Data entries
-- ==== Sys2Proof/Machine/Recorder.lean ====
section
/-!
DEFINITION. Recorder.lean: captures, trend streams, comparators, trigger sequencer and system triggers
(09_recorder.md).
-/
namespace Sys2Proof.Machine
open Sys2Proof

def State.cap (s : State) (n : Nat) : CapSt := Map.get {} s.recorder.caps n
def State.setCap (s : State) (n : Nat) (c : CapSt) : State := { s with recorder.caps := Map.set {} s.recorder.caps n c }
def State.updCap (s : State) (n : Nat) (g : CapSt → CapSt) : State := s.setCap n (g (s.cap n))
def State.trend (s : State) (n : Nat) : TrendSt := Map.get {} s.recorder.trends n
def State.setTrend (s : State) (n : Nat) (t : TrendSt) : State := { s with recorder.trends := Map.set {} s.recorder.trends n t }
def State.updTrend (s : State) (n : Nat) (g : TrendSt → TrendSt) : State := s.setTrend n (g (s.trend n))
def capNumbers : List Nat := List.range 16
def trendNumbers : List Nat := List.range 8

namespace CAP
abbrev IDLE : Nat := 0
abbrev ARMED : Nat := 1
abbrev TRIGGERED : Nat := 2
abbrev DONE : Nat := 3
abbrev STOPPED : Nat := 4
abbrev OVERFLOW : Nat := 5
end CAP

def State.capState (s : State) (n : Nat) : Nat := s.f (F.REC_CAP_STAT_STATE n)

/-! Channels (R257). -/

def chanKind (d : Nat) : Nat := bits d 31 28
def chanArg (d : Nat) : Nat := d % 2 ^ 28

/-- Words of a channel. -/
def chanSize (d : Nat) : Nat := if chanKind d = 3 then 18 else 1

/-- A descriptor that R257 allows. -/
def chanOk (d : Nat) : Bool :=
  let a := chanArg d
  match chanKind d with
  | 0 => decide (a < 128)
  | 1 => decide (a < 4096)
  | 2 => decide (a < 2 ^ 20) && a % 4 == 0
  | 3 => a == 0 || (decide (2 ≤ a) && decide (a ≤ 0x1F)) || (decide (0x40 ≤ a) && decide (a ≤ 0x4F))
  | 4 => a == 0
  | _ => false

/-- Words of a Tally channel. -/
def tallyWords (t : Tally) (st : Nat) : List Nat :=
  (List.range 16).map (fun i => t.bins.getD (2 * i) 0 + t.bins.getD (2 * i + 1) 0 * 65536) ++
    [t.avail + t.unavail * 65536, t.stale + st * 65536]

/-- Words of a channel at this clk. -/
def State.chanWords (s : State) (d : Nat) : List Nat :=
  let a := chanArg d
  match chanKind d with
  | 0 => [(s.reg (A.MEAS_RES (a / 32) (a % 32))).toNat]
  | 1 => [(s.sig a).toNat]
  | 2 => [if (regFamilyAt a).isSome then (s.view a).toNat else 0]
  | 3 => if a = 0 then tallyWords s.yar.own 0
         else if a < 0x40 then tallyWords (s.unit a).used (s.unit a).status
         else tallyWords (Map.get {} s.yar.strings (a - 0x40)) 0
  | _ => [s.time % 2 ^ 32]

/-- SAMPLE_BYTES (R259). -/
def sampleBytes (chans : List Nat) (clock : Nat) : Nat := 4 * ((chans.map chanSize).foldl (· + ·) 0 + clock)

/-- One sample; `t0` is the leading time word of CLOCK 1h. -/
def State.sampleData (s : State) (chans : List Nat) (clock t0 : Nat) : List Byte :=
  (((if clock = 1 then [t0] else []) ++ (chans.map s.chanWords).flatten).map (leBytes 4)).flatten

/-- Samples of a capture page (R259). -/
def CapSt.spp (c : CapSt) : Nat := 65408 / sampleBytes c.chans c.clock

/-- INTERVAL of a header (R266). -/
def State.interval (s : State) (clock div : Nat) : Nat := if clock = 0 then div * s.clk.tickLen * 2 else 0

/-! The write buffer (R264): it drains 1 byte in each ns. -/

def State.bufNow (s : State) : Nat := s.recorder.buf - (s.now - s.recorder.bufAt)
def State.fillBuf (s : State) (n : Nat) : State := { s with recorder.buf := s.bufNow + n, recorder.bufAt := s.now }

/-! Pages (R255, R256, R266). -/

/-- FREE follows the pages in use. -/
def State.showFree (s : State) : State := s.setF F.REC_POOL_FREE s.freePages.length

/-- Samples held and taken around the trigger sample, pages held. -/
def State.showCap (s : State) (n : Nat) : State :=
  let c := s.cap n
  let first := (c.ring.head?.map (·.first)).getD c.taken
  let (a, b) := match c.trig with
    | some t => ((t.sample - first).toNat, (c.taken - 1 - t.sample : Int).toNat)
    | none => (c.taken - first, 0)
  ((s.setF (F.REC_CAP_PRE_COUNT n) a).setF (F.REC_CAP_POST_COUNT n) b).setF (F.REC_CAP_STAT_PAGES n) (c.ring.length + c.spare.length)

/-- Header of a capture page (R266). FIRST_INDEX of a record without a trigger is left open by the spec: a free value. -/
def State.capHeader (s : State) (n : Nat) (pg : RecPage) (no total : Nat) : State × List Byte :=
  let c := s.cap n
  let st := s.capState n
  let (k, s) := s.free
  let idx := match c.trig with
    | some t => unsigned 32 (pg.first - t.sample)
    | none => (Config.openWord k).toNat
  let hasTrig := match c.trig with
    | some t => decide ((pg.first : Int) ≤ t.sample) && decide (t.sample < pg.first + pg.count)
    | none => false
  let last := decide (no + 1 = total) && decide (CAP.DONE ≤ st)
  let flags := b2n hasTrig + 2 * b2n (last && st == CAP.OVERFLOW) + 4 * b2n last + 8 * c.clock + 16 * b2n (last && st == CAP.STOPPED)
  let t := c.trig.getD {}
  let h := [1, BitVec.ofNat 8 flags] ++ leBytes 2 s.addr ++ leBytes 4 (s.handleAt TY.CAPTURE n).toNat ++ leBytes 2 no ++ leBytes 2 total ++
    leBytes 2 (sampleBytes c.chans c.clock) ++ leBytes 2 pg.count ++ leBytes 8 pg.tFirst ++ leBytes 4 idx ++
    leBytes 4 (s.interval c.clock c.div) ++ leBytes 8 (if c.trig.isSome then t.time else 0) ++
    [BitVec.ofNat 8 (t.tsub + 16 * t.trigId), BitVec.ofNat 8 t.cause, BitVec.ofNat 8 c.chans.length, BitVec.ofNat 8 c.clock] ++
    leBytes 4 c.div ++ ((List.range 16).map (fun i => leBytes 4 (c.chans.getD i 0))).flatten ++ List.replicate 12 0
  (s, h ++ leBytes 4 (crc32 h))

WHAT YOU SHOULD DO: A word-for-word repeat of the full data is needed.

SOLUTION TO THIS TASK:
-- ==== Sys2Proof/Machine/Recorder.lean ====
section
/-!
DEFINITION. Recorder.lean: captures, trend streams, comparators, trigger sequencer and system triggers
(09_recorder.md).
-/
namespace Sys2Proof.Machine
open Sys2Proof

def State.cap (s : State) (n : Nat) : CapSt := Map.get {} s.recorder.caps n
def State.setCap (s : State) (n : Nat) (c : CapSt) : State := { s with recorder.caps := Map.set {} s.recorder.caps n c }
def State.updCap (s : State) (n : Nat) (g : CapSt → CapSt) : State := s.setCap n (g (s.cap n))
def State.trend (s : State) (n : Nat) : TrendSt := Map.get {} s.recorder.trends n
def State.setTrend (s : State) (n : Nat) (t : TrendSt) : State := { s with recorder.trends := Map.set {} s.recorder.trends n t }
def State.updTrend (s : State) (n : Nat) (g : TrendSt → TrendSt) : State := s.setTrend n (g (s.trend n))
def capNumbers : List Nat := List.range 16
def trendNumbers : List Nat := List.range 8

namespace CAP
abbrev IDLE : Nat := 0
abbrev ARMED : Nat := 1
abbrev TRIGGERED : Nat := 2
abbrev DONE : Nat := 3
abbrev STOPPED : Nat := 4
abbrev OVERFLOW : Nat := 5
end CAP

def State.capState (s : State) (n : Nat) : Nat := s.f (F.REC_CAP_STAT_STATE n)

/-! Channels (R257). -/

def chanKind (d : Nat) : Nat := bits d 31 28
def chanArg (d : Nat) : Nat := d % 2 ^ 28

/-- Words of a channel. -/
def chanSize (d : Nat) : Nat := if chanKind d = 3 then 18 else 1

/-- A descriptor that R257 allows. -/
def chanOk (d : Nat) : Bool :=
  let a := chanArg d
  match chanKind d with
  | 0 => decide (a < 128)
  | 1 => decide (a < 4096)
  | 2 => decide (a < 2 ^ 20) && a % 4 == 0
  | 3 => a == 0 || (decide (2 ≤ a) && decide (a ≤ 0x1F)) || (decide (0x40 ≤ a) && decide (a ≤ 0x4F))
  | 4 => a == 0
  | _ => false

/-- Words of a Tally channel. -/
def tallyWords (t : Tally) (st : Nat) : List Nat :=
  (List.range 16).map (fun i => t.bins.getD (2 * i) 0 + t.bins.getD (2 * i + 1) 0 * 65536) ++
    [t.avail + t.unavail * 65536, t.stale + st * 65536]

/-- Words of a channel at this clk. -/
def State.chanWords (s : State) (d : Nat) : List Nat :=
  let a := chanArg d
  match chanKind d with
  | 0 => [(s.reg (A.MEAS_RES (a / 32) (a % 32))).toNat]
  | 1 => [(s.sig a).toNat]
  | 2 => [if (regFamilyAt a).isSome then (s.view a).toNat else 0]
  | 3 => if a = 0 then tallyWords s.yar.own 0
         else if a < 0x40 then tallyWords (s.unit a).used (s.unit a).status
         else tallyWords (Map.get {} s.yar.strings (a - 0x40)) 0
  | _ => [s.time % 2 ^ 32]

/-- SAMPLE_BYTES (R259). -/
def sampleBytes (chans : List Nat) (clock : Nat) : Nat := 4 * ((chans.map chanSize).foldl (· + ·) 0 + clock)

/-- One sample; `t0` is the leading time word of CLOCK 1h. -/
def State.sampleData (s : State) (chans : List Nat) (clock t0 : Nat) : List Byte :=
  (((if clock = 1 then [t0] else []) ++ (chans.map s.chanWords).flatten).map (leBytes 4)).flatten

/-- Samples of a capture page (R259). -/
def CapSt.spp (c : CapSt) : Nat := 65408 / sampleBytes c.chans c.clock

/-- INTERVAL of a header (R266). -/
def State.interval (s : State) (clock div : Nat) : Nat := if clock = 0 then div * s.clk.tickLen * 2 else 0

/-! The write buffer (R264): it drains 1 byte in each ns. -/

def State.bufNow (s : State) : Nat := s.recorder.buf - (s.now - s.recorder.bufAt)
def State.fillBuf (s : State) (n : Nat) : State := { s with recorder.buf := s.bufNow + n, recorder.bufAt := s.now }

/-! Pages (R255, R256, R266). -/

/-- FREE follows the pages in use. -/
def State.showFree (s : State) : State := s.setF F.REC_POOL_FREE s.freePages.length

/-- Samples held and taken around the trigger sample, pages held. -/
def State.showCap (s : State) (n : Nat) : State :=
  let c := s.cap n
  let first := (c.ring.head?.map (·.first)).getD c.taken
  let (a, b) := match c.trig with
    | some t => ((t.sample - first).toNat, (c.taken - 1 - t.sample : Int).toNat)
    | none => (c.taken - first, 0)
  ((s.setF (F.REC_CAP_PRE_COUNT n) a).setF (F.REC_CAP_POST_COUNT n) b).setF (F.REC_CAP_STAT_PAGES n) (c.ring.length + c.spare.length)

/-- Header of a capture page (R266). FIRST_INDEX of a record without a trigger is left open by the spec: a free value. -/
def State.capHeader (s : State) (n : Nat) (pg : RecPage) (no total : Nat) : State × List Byte :=
  let c := s.cap n
  let st := s.capState n
  let (k, s) := s.free
  let idx := match c.trig with
    | some t => unsigned 32 (pg.first - t.sample)
    | none => (Config.openWord k).toNat
  let hasTrig := match c.trig with
    | some t => decide ((pg.first : Int) ≤ t.sample) && decide (t.sample < pg.first + pg.count)
    | none => false
  let last := decide (no + 1 = total) && decide (CAP.DONE ≤ st)
  let flags := b2n hasTrig + 2 * b2n (last && st == CAP.OVERFLOW) + 4 * b2n last + 8 * c.clock + 16 * b2n (last && st == CAP.STOPPED)
  let t := c.trig.getD {}
  let h := [1, BitVec.ofNat 8 flags] ++ leBytes 2 s.addr ++ leBytes 4 (s.handleAt TY.CAPTURE n).toNat ++ leBytes 2 no ++ leBytes 2 total ++
    leBytes 2 (sampleBytes c.chans c.clock) ++ leBytes 2 pg.count ++ leBytes 8 pg.tFirst ++ leBytes 4 idx ++
    leBytes 4 (s.interval c.clock c.div) ++ leBytes 8 (if c.trig.isSome then t.time else 0) ++
    [BitVec.ofNat 8 (t.tsub + 16 * t.trigId), BitVec.ofNat 8 t.cause, BitVec.ofNat 8 c.chans.length, BitVec.ofNat 8 c.clock] ++
    leBytes 4 c.div ++ ((List.range 16).map (fun i => leBytes 4 (c.chans.getD i 0))).flatten ++ List.replicate 12 0
  (s, h ++ leBytes 4 (crc32 h))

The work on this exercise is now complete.